O modelo K-Nearest Neighbors foi implementado com pipeline completo, incluindo
normalização, one-hot encoding e avaliação através de grid search com cross-validation.
No entanto, devido à elevada dimensionalidade introduzida pelas variáveis categóricas,
o KNN apresentou instabilidade durante a validação cruzada, originando scores não finitos
em vários folds.
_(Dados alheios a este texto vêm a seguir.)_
-- ==== Sys2Proof/Safety.lean ====
section
/-!
DEFINITION. The terms the claims use: a run without a fatal, the invariant of the block's state, who may do what inside an
Action (42_engine R150 to R153), what leaves the rest of the state alone.
-/

namespace Sys2Proof.Machine

/-- No fatal is latched (00_scope R7: a state with a fatal latched is never a final state of a run). -/
def State.safe (s : State) : Bool := s.fatal.isNone

/-- A chain boundary, or a pause: where the host may use the back door (70_reset R243). -/
def State.backDoorOpen (s : State) : Bool := s.retired || s.eng.paused

/-! ### The invariant -/

/-- An XLEN-wide value kept in a 64-bit cell (log entry 1). -/
def fits (x : XLen) (w : Word) : Bool := trunc x w == w

/-- A value of `n` bits (log entry 2). -/
def fitsWide (n : Nat) (v : Wide) : Bool := decide (v < 2 ^ n)

/-- Every cell holds a value of its width (10_state R20, R23, R24, R27, R28, R31). -/
def State.cellsFit (s : State) : Bool :=
  s.x.toList.all (fits s.cfg.xlen) && s.f.toList.all (fitsWide s.cfg.flen) && s.v.toList.all (fitsWide s.cfg.vlen)
    && s.csr.all (fun c => fits s.cfg.xlen c.2) && fits s.cfg.xlen s.pc && fits s.cfg.xlen s.nextPc
    && fits s.cfg.xlen s.trap.tiVaddr && fits s.cfg.xlen s.trap.tiMisalign && fits s.cfg.xlen s.trap.tiOpcode

/-- There is one CSR cell per descriptor, in the table's order (10_state R24). -/
def State.csrCellsOk (s : State) : Bool := s.csr.map Prod.fst == s.cfg.csrTab.map CsrDesc.number

/-- At most one cause is pending, and it is a member of its enumeration (10_state R30, 44_trap_ops R184); the
trap-information latch is zero unless a fault is pending (10_state R31). -/
def State.slotOk (s : State) : Bool :=
  (match s.trap.pendFault, s.trap.pendIntr with
   | none, none => true
   | some c, none => s.cfg.isFaultCode c
   | none, some c => s.cfg.isIntrCode c
   | some _, some _ => false)
  && (s.trap.pendFault.isSome
    || (s.trap.tiVaddr == 0 && s.trap.tiMisalign == 0 && s.trap.tiOpcode == 0))

/-- `eng_next` names a group of GRAPH or none, `eng_cursor` is 0 unless the hart is paused, a paused hart has a group
(10_state R33, 42_engine R146). -/
def State.engOk (s : State) : Bool :=
  (match s.eng.next with
   | none => !s.eng.paused
   | some g => decide (g < s.cfg.graph.length))
  && (s.eng.paused || s.eng.cursor == 0)

/-- The invariant: of a configuration that passes the construction checks, everything above and the store's canonical form;
of one that fails them, a latched fatal (41_csr R111, 42_engine R139). -/
def State.inv (s : State) : Bool :=
  if s.cfg.ok then s.cellsFit && s.csrCellsOk && s.slotOk && s.engOk && s.mem.wf else s.fatal.isSome

/-! ### Frames -/

/-- `t` differs from `s` at most in the response buses. -/
def SameButResp (s t : State) : Prop := t = { s with resp := t.resp }

/-- `t` differs from `s` at most in the CSR file and the response buses. -/
def SameButCsr (s t : State) : Prop := t = { s with csr := t.csr, resp := t.resp }

/-- Every CSR but number `n` reads as before. -/
def OtherCsrsKept (s t : State) (n : Nat) : Prop := ∀ k, k ≠ n → t.csr.get k = s.csr.get k

/-! ### What a conforming external Action does (the block checks none of it, 42_engine R153) -/

/-- A handler, as opposed to the front end and the MMU. -/
def isHandler : ExtAction → Bool
  | .handler _ => true
  | .aFetch => false
  | .aFtrans => false
  | .aDecode => false
  | .aMmu => false

/-- The fault causes an external Action may raise: fetch-class ones at the front end (42_engine R150), ILLEGAL_INST at the
decoder (R151), page-fault, access-fault and misaligned ones at the MMU (R152), any at a handler (R153). -/
def mayRaise (e : ExtAction) (cause : Nat) : Bool :=
  match e with
  | .aFetch => [0, 1, 12].contains cause
  | .aFtrans => [0, 1, 12].contains cause
  | .aDecode => cause == 2
  | .aMmu => [0, 1, 4, 5, 6, 7, 12, 13, 15].contains cause
  | .handler _ => true

/-- The operations an external Action may issue on the internal port (42_engine R150 to R153). -/
def mayIssue (e : ExtAction) (i : Instr) : Bool :=
  match i with
  | .rfRead _ _ => true
  | .rfWrite _ _ => isHandler e
  | .rfReadDirect _ _ => false
  | .rfWriteDirect _ _ => false
  | .csrFieldRead _ _ => true
  | .csrFieldWrite _ _ => isHandler e
  | .engRunGroup => false
  | .engResume => false
  | .xltRequest => isHandler e
  | .xltResolve => e == .aMmu
  | .xltResult => isHandler e
  | .xltPopResult => isHandler e
  | .trapSetFault cause => mayRaise e cause
  | .trapSetInterrupt _ => isHandler e || e == .aFetch || e == .aFtrans
  | .trapDeliver => false

/-- One thing an external Action may do (42_engine R150 to R153). -/
def mayDo (e : ExtAction) (o : ActionOp) : Bool :=
  match o with
  | .issue cw _ _ _ _ =>
    match decode cw with
    | .ok i => mayIssue e i
    | .error _ => false
  | .setNextPc _ => isHandler e
  | .setPriv _ => isHandler e
  | .setVirt _ => isHandler e
  | .setXlateMode _ => isHandler e
  | .setInst _ _ _ _ => e == .aDecode
  | .memRead _ _ => true
  | .memWrite _ _ _ => isHandler e || e == .aMmu

/-- ENG.RUN_GROUP or ENG.RESUME. -/
def isEngineOp : Instr → Bool
  | .rfRead _ _ => false
  | .rfWrite _ _ => false
  | .rfReadDirect _ _ => false
  | .rfWriteDirect _ _ => false
  | .csrFieldRead _ _ => false
  | .csrFieldWrite _ _ => false
  | .engRunGroup => true
  | .engResume => true
  | .xltRequest => false
  | .xltResolve => false
  | .xltResult => false
  | .xltPopResult => false
  | .trapSetFault _ => false
  | .trapSetInterrupt _ => false
  | .trapDeliver => false

/-- TRAP.SET_FAULT or TRAP.SET_INTERRUPT. -/
def isCauseSetter : Instr → Bool
  | .rfRead _ _ => false
  | .rfWrite _ _ => false
  | .rfReadDirect _ _ => false
  | .rfWriteDirect _ _ => false
  | .csrFieldRead _ _ => false
  | .csrFieldWrite _ _ => false
  | .engRunGroup => false
  | .engResume => false
  | .xltRequest => false
  | .xltResolve => false
  | .xltResult => false
  | .xltPopResult => false
  | .trapSetFault _ => true
  | .trapSetInterrupt _ => true
  | .trapDeliver => false

/-- The operation may write a CSR. -/
def mayWriteCsr : Instr → Bool
  | .rfRead _ _ => false
  | .rfWrite cls _ => cls == .csr
  | .rfReadDirect _ _ => false
  | .rfWriteDirect cls _ => cls == .csr
  | .csrFieldRead _ _ => false
  | .csrFieldWrite _ _ => true
  | .engRunGroup => false
  | .engResume => false
  | .xltRequest => false
  | .xltResolve => false
  | .xltResult => false
  | .xltPopResult => false
  | .trapSetFault _ => false
  | .trapSetInterrupt _ => false
  | .trapDeliver => true

/-- What an external Action does on the internal port satisfies `p` (and is no reserved word); anything else it does is let
through. -/
def issuesOnly (p : Instr → Bool) (o : ActionOp) : Bool :=
  match o with
  | .issue cw _ _ _ _ =>
    match decode cw with
    | .ok i => p i
    | .error _ => true
  | .setNextPc _ => true
  | .setPriv _ => true
  | .setVirt _ => true
  | .setXlateMode _ => true
  | .setInst _ _ _ _ => true
  | .memRead _ _ => true
  | .memWrite _ _ _ => true

/-- The operation sets a cause. -/
def setsCause (o : ActionOp) : Bool := !(issuesOnly (fun i => !isCauseSetter i) o)

/-- The operation issues `i`, whatever its operands. -/
def issues (i : Instr) (o : ActionOp) : Bool := !(issuesOnly (fun j => j != i) o)

/-- The operation writes the instruction record. -/
def writesInst (o : ActionOp) : Bool :=
  match o with
  | .issue _ _ _ _ _ => false
  | .setNextPc _ => false
  | .setPriv _ => false
  | .setVirt _ => false
  | .setXlateMode _ => false
  | .setInst _ _ _ _ => true
  | .memRead _ _ => false
  | .memWrite _ _ _ => false

/-- The operands of a fault that `e` raises from state `s`, where the contracts fix them: the decoder raises with the raw
instruction bits `raw` as opcode (42_engine R151), the MMU with the request's address (R152). -/
def faultOperandsOk (e : ExtAction) (raw : BitVec 32) (s : State) (vaddr bits : Source) : Bool :=
  match e with
  | .aFetch => true
  | .aFtrans => true
  | .aDecode => s.sourceWord bits == raw.setWidth 64
  | .aMmu => s.sourceWord vaddr == s.xp.vaddr
  | .handler _ => true

/-- One thing that `e` does in state `s`, its operands what the contracts say: those of a fault, and the raw bits `raw` in the
instruction record (10_state R34, 42_engine R151, R152). -/
def operandsOk (e : ExtAction) (raw : BitVec 32) (s : State) (o : ActionOp) : Bool :=
  match o with
  | .issue _ _ vaddr _ bits => !setsCause o || faultOperandsOk e raw s vaddr bits
  | .setNextPc _ => true
  | .setPriv v => (Priv.ofEnc (s.sourceValue v)).isSome
  | .setVirt _ => true
  | .setXlateMode _ => true
  | .setInst _ _ bits _ => BitVec.ofNat 32 (s.sourceValue bits) == raw
  | .memRead _ _ => true
  | .memWrite _ _ _ => true

/-- `p` holds of each operation in the state it is done in. -/
def holdsAlong (p : State → ActionOp → Bool) (s : State) : List ActionOp → Bool
  | [] => true
  | o :: os => p s o &&
    (match runOp s o with
     | .ok t => holdsAlong p t os
     | .fatal _ _ => true
     | .fault _ => true)

/-- An invocation answers as an Action may: it transfers to the exception group exactly when it sets a cause, and to no other
group (42_engine R153, 90_conflicts C9). -/
def answersWell (c : Config) (r : ActionRun) : Bool :=
  match r.ct with
  | .continue => !r.ops.any setsCause
  | .transfer g => g == c.exception && r.ops.any setsCause
  | .pause => !r.ops.any setsCause

/-- What the contract of each external Action asks of an invocation in state `s` beyond R153. The decoder continues with the
record written, or raises (42_engine R151). The MMU does exactly one of resolving and raising for a request, once, and nothing
where there is no request (R152, 43_xlate R165). Neither pauses. -/
def contractMet (s : State) (e : ExtAction) (r : ActionRun) : Bool :=
  match e with
  | .aFetch => true
  | .aFtrans => true
  | .aDecode => r.ct != .pause && (r.ops.any setsCause || r.ops.any writesInst)
  | .aMmu => r.ct != .pause &&
    (match s.xp.state with
     | .idle => r.ops.isEmpty
     | .requested => r.ops.countP (fun o => issues .xltResolve o || setsCause o) == 1
     | .resolved => !(r.ops.any fun o => issues .xltResolve o || setsCause o))
  | .handler _ => true

/-- An invocation of `e` in state `s` conforms: it does what `e` may do (42_engine R153), with the operands, the answer and the
outcome that the contract of `e` says (R150 to R152, 43_xlate R165). `raw` is the raw bits of the instruction. -/
def conforms (s : State) (raw : BitVec 32) (e : ExtAction) (r : ActionRun) : Bool :=
  r.ops.all (mayDo e) && holdsAlong (operandsOk e raw) s.dropRun r.ops && answersWell s.cfg r && contractMet s e r

/-- The MMU answers a request as it may: a cause, if one, is a page-fault, access-fault or misaligned one (42_engine R152). -/
def mmuAnswerOk : MmuAnswer → Bool
  | .resolve _ _ => true
  | .raise cause => mayRaise .aMmu cause

/-- The next invocation of `e` conforms: by its script, or as the MMU's function, which raises for a request only what an MMU
may. -/
def State.nextConforms (s : State) (raw : BitVec 32) (e : ExtAction) : Bool :=
  match s.mmuOf e with
  | none => conforms s raw e s.nextRun
  | some m => s.xp.state != .requested || mmuAnswerOk (mmuAnswer m s.mmuKey)

/-- The operation is not ENG.RUN_GROUP or ENG.RESUME, which the model stops on (log entry 12). -/
def noEngine (o : ActionOp) : Bool := issuesOnly (fun i => !isEngineOp i) o

/-- Every operation of every invocation waiting, and of the idle one, satisfies `p`. -/
def State.scriptsAll (s : State) (p : ActionOp → Bool) : Bool :=
  s.script.all (fun r => r.ops.all p) && s.idle.ops.all p

/-- The operation writes memory. -/
def writesMem (o : ActionOp) : Bool :=
  match o with
  | .memWrite _ _ _ => true
  | .issue _ _ _ _ _ => false
  | .setNextPc _ => false
  | .setPriv _ => false
  | .setVirt _ => false
  | .setXlateMode _ => false
  | .setInst _ _ _ _ => false
  | .memRead _ _ => false

/-! ### Runs of Actions -/

/-- The state after a list of Actions that all answer Continue; none if one does not (42_engine R136). -/
def runThrough (s : State) : List Action → Option State
  | [] => some s
  | a :: as =>
    match invoke a s with
    | .ok t .continue => runThrough t as
    | .ok _ (.transfer _) => none
    | .ok _ .pause => none
    | .fatal _ _ => none
    | .fault _ => none

/-- The Engine operation `i` runs a group from state `s`: it starts in `s0` at Action number `k` of group `g`, whose Actions
from there on are `as` (42_engine R141 for ENG.RUN_GROUP, R147 for ENG.RESUME). -/
structure EngineStarts (i : Instr) (s s0 : State) (g k : Nat) (grp : Group) (as : List Action) : Prop where
  safe  : s.fatal = none
  next  : s.eng.next = some g
  group : s.cfg.graph[g]? = some grp
  acts  : as = (s.groupActions grp).drop k
  entry : (i = .engRunGroup ∧ s.eng.paused = false ∧ s0 = s ∧ k = 0) ∨
    (i = .engResume ∧ s.eng.paused = true ∧ k = s.eng.cursor ∧
      s0 = { s with eng := { s.eng with paused := false, cursor := 0 } })

/-- A state in which TRAP.DELIVER finds every CSR and field it names, in the default table (10_state R26), with nothing
latched and the invariant true. -/
structure TrapReady (s : State) : Prop where
  safe  : s.fatal = none
  table : s.cfg.csrTab = Reference.csrTab s.cfg.xlen
  inv   : s.inv = true

/-- Exactly the cause `c` is pending, of the class that `isIntr` says (10_state R30). -/
def PendingOnly (s : State) (isIntr : Bool) (c : Nat) : Prop :=
  s.trap.pendFault = (if isIntr then none else some c) ∧ s.trap.pendIntr = (if isIntr then some c else none)

end Sys2Proof.Machine
end

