-- ==== Sys2Proof/Certificates/Slice0/Obligations.lean ====
section
/-!
DEFINITION. The statements for the provers. Each is written from the rules its docstring names; where a statement rests on a
choice of the model, its docstring names the log entry.
-/

open Sys2Proof Sys2Proof.Machine

/-! ## Encoding -/

/-- Decoding the command word of any well-formed operation gives the operation back, every operand at every value its field
admits (30_encoding R72, R73). -/
def Obligations.DecodeInvertsEncode : Prop :=
  ∀ i : Instr, i.wf = true → decode (encode i) = .ok i

/-- A word that decodes is the command word of what it decodes to, and that is well formed: no bit is dropped
(30_encoding R73). -/
def Obligations.EncodeInvertsDecode : Prop :=
  ∀ (cw : CmdWord) (i : Instr), decode cw = .ok i → encode i = cw ∧ i.wf = true

/-- 30_encoding R77: a word selects the row whose match it has under the row's mask; no two rows match the same word; the
match values are `op << 24`, with the class bits set in format F. -/
def Obligations.DecodeSelectsTheMatchingRow : Prop :=
  (∀ (cw : CmdWord) (i : Instr), decode cw = .ok i → cw &&& i.rowMask = i.rowMatch) ∧
  (∀ (cw : CmdWord) (i : Instr), cw &&& i.rowMask = i.rowMatch → ∃ j, decode cw = .ok j ∧ j.op = i.op) ∧
  (∀ (cw : CmdWord) (i j : Instr), cw &&& i.rowMask = i.rowMatch → cw &&& j.rowMask = j.rowMatch → i.op = j.op) ∧
  (∀ c n, (Instr.rfRead c n).rowMask = 0xFF0003FF#32 ∧ (Instr.rfWrite c n).rowMask = 0xFF0003FF#32 ∧
    (Instr.rfReadDirect c n).rowMask = 0xFF0003FF#32 ∧ (Instr.rfWriteDirect c n).rowMask = 0xFF0003FF#32) ∧
  (∀ n k, (Instr.csrFieldRead n k).rowMask = 0xFFC0000F#32 ∧ (Instr.csrFieldWrite n k).rowMask = 0xFFC0000F#32) ∧
  (∀ n, (Instr.trapSetFault n).rowMask = 0xFFC003FF#32 ∧ (Instr.trapSetInterrupt n).rowMask = 0xFFC003FF#32) ∧
  (∀ i ∈ [Instr.engRunGroup, .engResume, .xltRequest, .xltResolve, .xltResult, .xltPopResult, .trapDeliver],
    i.rowMask = 0xFFFFFFFF#32) ∧
  (∀ i : Instr, i.rowMatch = (i.op.setWidth 32 <<< 24) |||
    (match i with
     | .csrFieldRead _ _ => 0x00C00000#32
     | .csrFieldWrite _ _ => 0x00C00000#32
     | _ => 0#32))

/-- The words that 95_test_vectors writes out decode as it says (T-ENC-1 to T-ENC-11 and the command words of parts 1 and 2):
one per format and family, and the reserved ones refused. -/
def Obligations.DecodeReadsTheSpecsWords : Prop :=
  decode 0x01008000#32 = .ok (.rfRead .int 32) ∧
  decode 0x02001400#32 = .ok (.rfWrite .int 5) ∧
  decode 0x02CC0000#32 = .ok (.rfWrite .csr 0x300) ∧
  decode 0x01807C00#32 = .ok (.rfRead .vec 31) ∧
  decode 0x02400000#32 = .ok (.rfWrite .fp 0) ∧
  decode 0x03000000#32 = .ok (.rfReadDirect .int 0) ∧
  decode 0x04DF0000#32 = .ok (.rfWriteDirect .csr 0x7C0) ∧
  decode 0x10CC0050#32 = .ok (.csrFieldRead 0x300 5) ∧
  decode 0x11CC0070#32 = .ok (.csrFieldWrite 0x300 7) ∧
  decode 0x20000000#32 = .ok .engRunGroup ∧
  decode 0x21000000#32 = .ok .engResume ∧
  decode 0x30000000#32 = .ok .xltRequest ∧
  decode 0x31000000#32 = .ok .xltResolve ∧
  decode 0x32000000#32 = .ok .xltResult ∧
  decode 0x33000000#32 = .ok .xltPopResult ∧
  decode 0x40003400#32 = .ok (.trapSetFault 13) ∧
  decode 0x41001C00#32 = .ok (.trapSetInterrupt 7) ∧
  decode 0x42000000#32 = .ok .trapDeliver ∧
  (∀ cw ∈ [0x00000000#32, 0x05000000#32, 0x02001401#32, 0x10000000#32, 0x20000400#32, 0x01000010#32, 0x41400400#32],
    ∀ i, decode cw ≠ .ok i)
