-- ==== Sys2Proof/Laws/Bits.lean ====
section
/-!
SUPPORT. The bit arithmetic of Machine/Bits.lean, bit by bit and over the natural numbers, and which operations keep a value
within XLEN bits.
-/

namespace Sys2Proof.Machine

theorem xlen_bits_le (x : XLen) : x.bits ≤ 64 := by cases x <;> decide

theorem xlen_bits_pos (x : XLen) : 0 < x.bits := by cases x <;> decide

theorem getLsbD_ones (w k : Nat) : (ones w).getLsbD k = (decide (k < 64) && decide (k < w)) := by
  simp only [ones, BitVec.getLsbD_ofNat, Nat.testBit_two_pow_sub_one]

theorem getLsbD_trunc (x : XLen) (v : Word) (k : Nat) :
    (trunc x v).getLsbD k = (v.getLsbD k && decide (k < x.bits)) := by
  have hx := xlen_bits_le x
  simp only [trunc, BitVec.getLsbD_and, getLsbD_ones]
  by_cases h : k < x.bits
  · simp [h, show k < 64 by omega]
  · simp [h]

theorem trunc_toNat (x : XLen) (v : Word) : (trunc x v).toNat = v.toNat % 2 ^ x.bits := by
  apply Nat.eq_of_testBit_eq
  intro k
  have h := getLsbD_trunc x v k
  rw [BitVec.getLsbD, BitVec.getLsbD] at h
  rw [h, Nat.testBit_mod_two_pow, Bool.and_comm]

theorem trunc_eq_ofNat (x : XLen) (v : Word) : trunc x v = BitVec.ofNat 64 (v.toNat % 2 ^ x.bits) := by
  apply BitVec.eq_of_toNat_eq
  rw [trunc_toNat, BitVec.toNat_ofNat, Nat.mod_eq_of_lt (a := v.toNat % 2 ^ x.bits)]
  exact lt_of_le_of_lt (Nat.mod_le _ _) v.isLt

/-- The low XLEN bits of a bus value, over the natural numbers (40_regfile R90). -/
theorem wordOf_eq_ofNat (x : XLen) (n : Wide) : wordOf x n = BitVec.ofNat 64 (n % 2 ^ x.bits) := by
  rw [wordOf, trunc_eq_ofNat, BitVec.toNat_ofNat, Nat.mod_mod_of_dvd _ (pow_dvd_pow 2 (xlen_bits_le x))]

theorem wordOf_toNat (x : XLen) (n : Wide) : (wordOf x n).toNat = n % 2 ^ x.bits := by
  rw [wordOf, trunc_toNat, BitVec.toNat_ofNat, Nat.mod_mod_of_dvd _ (pow_dvd_pow 2 (xlen_bits_le x))]

/-! ### Values within XLEN bits -/

theorem fits_iff (x : XLen) (w : Word) : fits x w = true ↔ ∀ k, x.bits ≤ k → w.getLsbD k = false := by
  simp only [fits, beq_iff_eq]
  constructor
  · intro h k hk
    rw [← h, getLsbD_trunc]
    simp [show ¬ k < x.bits by omega]
  · intro h
    apply BitVec.eq_of_getLsbD_eq
    intro k _
    rw [getLsbD_trunc]
    by_cases hk : k < x.bits
    · simp [hk]
    · simp [h k (by omega)]

@[simp] theorem fits_trunc (x : XLen) (w : Word) : fits x (trunc x w) = true := by
  rw [fits_iff]
  intro k hk
  rw [getLsbD_trunc]
  simp [show ¬ k < x.bits by omega]

@[simp] theorem fits_wordOf (x : XLen) (n : Wide) : fits x (wordOf x n) = true := fits_trunc _ _

@[simp] theorem fits_zero (x : XLen) : fits x 0#64 = true := by cases x <;> decide

theorem trunc_of_fits {x : XLen} {w : Word} (h : fits x w = true) : trunc x w = w := by
  simpa [fits] using h

theorem fits_maskedMerge {x : XLen} {m old v : Word} (h : fits x old = true) (h' : fits x v = true) :
    fits x (maskedMerge m old v) = true := by
  rw [fits_iff] at *
  intro k hk
  simp [maskedMerge, h k hk, h' k hk]

theorem fits_clearBit0 {x : XLen} {v : Word} (h : fits x v = true) : fits x (clearBit0 v) = true := by
  rw [fits_iff] at *
  intro k hk
  simp [clearBit0, h k hk]

/-! ### Fields, bit by bit -/

theorem getLsbD_maskedMerge (m old v : Word) (k : Nat) :
    (maskedMerge m old v).getLsbD k = if m.getLsbD k then v.getLsbD k else old.getLsbD k := by
  unfold maskedMerge
  by_cases hk : k < 64
  · simp only [BitVec.getLsbD_or, BitVec.getLsbD_and, BitVec.getLsbD_not, hk]
    cases m.getLsbD k <;> simp
  · rw [BitVec.getLsbD_of_ge _ _ (by omega), BitVec.getLsbD_of_ge v _ (by omega),
      BitVec.getLsbD_of_ge old _ (by omega)]
    simp

/-- Bit k of a field written: the value's bit counted from the low end, or the old bit outside the field (41_csr R118). -/
theorem getLsbD_fieldInsert (low high : Nat) (raw x : Word) (k : Nat) (hk : k < 64) (hle : low ≤ high) :
    (fieldInsert low high raw x).getLsbD k =
      if low ≤ k ∧ k ≤ high then x.getLsbD (k - low) else raw.getLsbD k := by
  simp only [fieldInsert, fieldMask, fieldWidth, BitVec.getLsbD_or, BitVec.getLsbD_and, BitVec.getLsbD_not,
    BitVec.getLsbD_shiftLeft, getLsbD_ones, hk]
  by_cases h1 : k < low
  · simp [h1, show ¬ (low ≤ k ∧ k ≤ high) by omega]
  · by_cases h2 : k ≤ high
    · simp [h1, show low ≤ k ∧ k ≤ high by omega, show k - low < 64 by omega,
        show k - low < high - low + 1 by omega]
    · simp [h1, show ¬ (low ≤ k ∧ k ≤ high) by omega, show ¬ k - low < high - low + 1 by omega]

/-- A field read is the bits low to high of the raw value, over the natural numbers (41_csr R116). -/
theorem fieldExtract_toNat (low high : Nat) (raw : Word) :
    (fieldExtract low high raw).toNat = raw.toNat / 2 ^ low % 2 ^ (high - low + 1) := by
  apply Nat.eq_of_testBit_eq
  intro k
  rw [← Nat.shiftRight_eq_div_pow, Nat.testBit_mod_two_pow, Nat.testBit_shiftRight]
  show (fieldExtract low high raw).getLsbD k = _
  simp only [fieldExtract, fieldWidth, BitVec.getLsbD_and, BitVec.getLsbD_ushiftRight, getLsbD_ones]
  by_cases h : k < 64
  · simp [h, BitVec.getLsbD, Bool.and_comm]
  · have : raw.toNat.testBit (low + k) = false := by
      have := BitVec.getLsbD_of_ge raw (low + k) (by omega)
      simpa [BitVec.getLsbD] using this
    simp [h, this]

theorem fits_fieldInsert {x : XLen} {low high : Nat} {raw v : Word} (hf : low ≤ high ∧ high < x.bits)
    (h : fits x raw = true) : fits x (fieldInsert low high raw v) = true := by
  rw [fits_iff] at *
  intro k hk
  by_cases hk64 : k < 64
  · rw [getLsbD_fieldInsert _ _ _ _ _ hk64 hf.1, if_neg (by omega), h k hk]
  · exact BitVec.getLsbD_of_ge _ _ (by omega)

theorem getLsbD_clearBit0 (v : Word) (k : Nat) :
    (clearBit0 v).getLsbD k = (decide (k ≠ 0) && v.getLsbD k) := by
  unfold clearBit0
  by_cases hk : k < 64
  · by_cases h0 : k = 0
    · subst h0; simp
    · simp only [BitVec.getLsbD_and, BitVec.getLsbD_not, BitVec.getLsbD_one, hk]
      simp [h0]
  · simp [BitVec.getLsbD_of_ge v k (by omega)]

end Sys2Proof.Machine
end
Por esse motivo, não foi possível obter um valor de RMSE fiável para este
modelo, pelo que não foi considerado para seleção final.


ÁRVORES DE DECISÃO

In [None]:
from sklearn.tree import DecisionTreeRegressor


In [None]:
tree_pipeline = Pipeline(steps=[
    ("preprocessor", preprocessor),
    ("model", DecisionTreeRegressor(random_state=42))
])


DEFINIR O GRID

In [None]:
param_grid_tree = {
    "model__max_depth": [5, 10],
    "model__min_samples_leaf": [1, 5]
}


In [None]:
grid_tree = GridSearchCV(
    tree_pipeline,
    param_grid_tree,
    cv=5,
    scoring="neg_root_mean_squared_error",
    n_jobs=-1
)


In [None]:
grid_tree.fit(X, y)


In [None]:
best_tree_rmse = -grid_tree.best_score_
best_tree_params = grid_tree.best_params_

best_tree_rmse, best_tree_params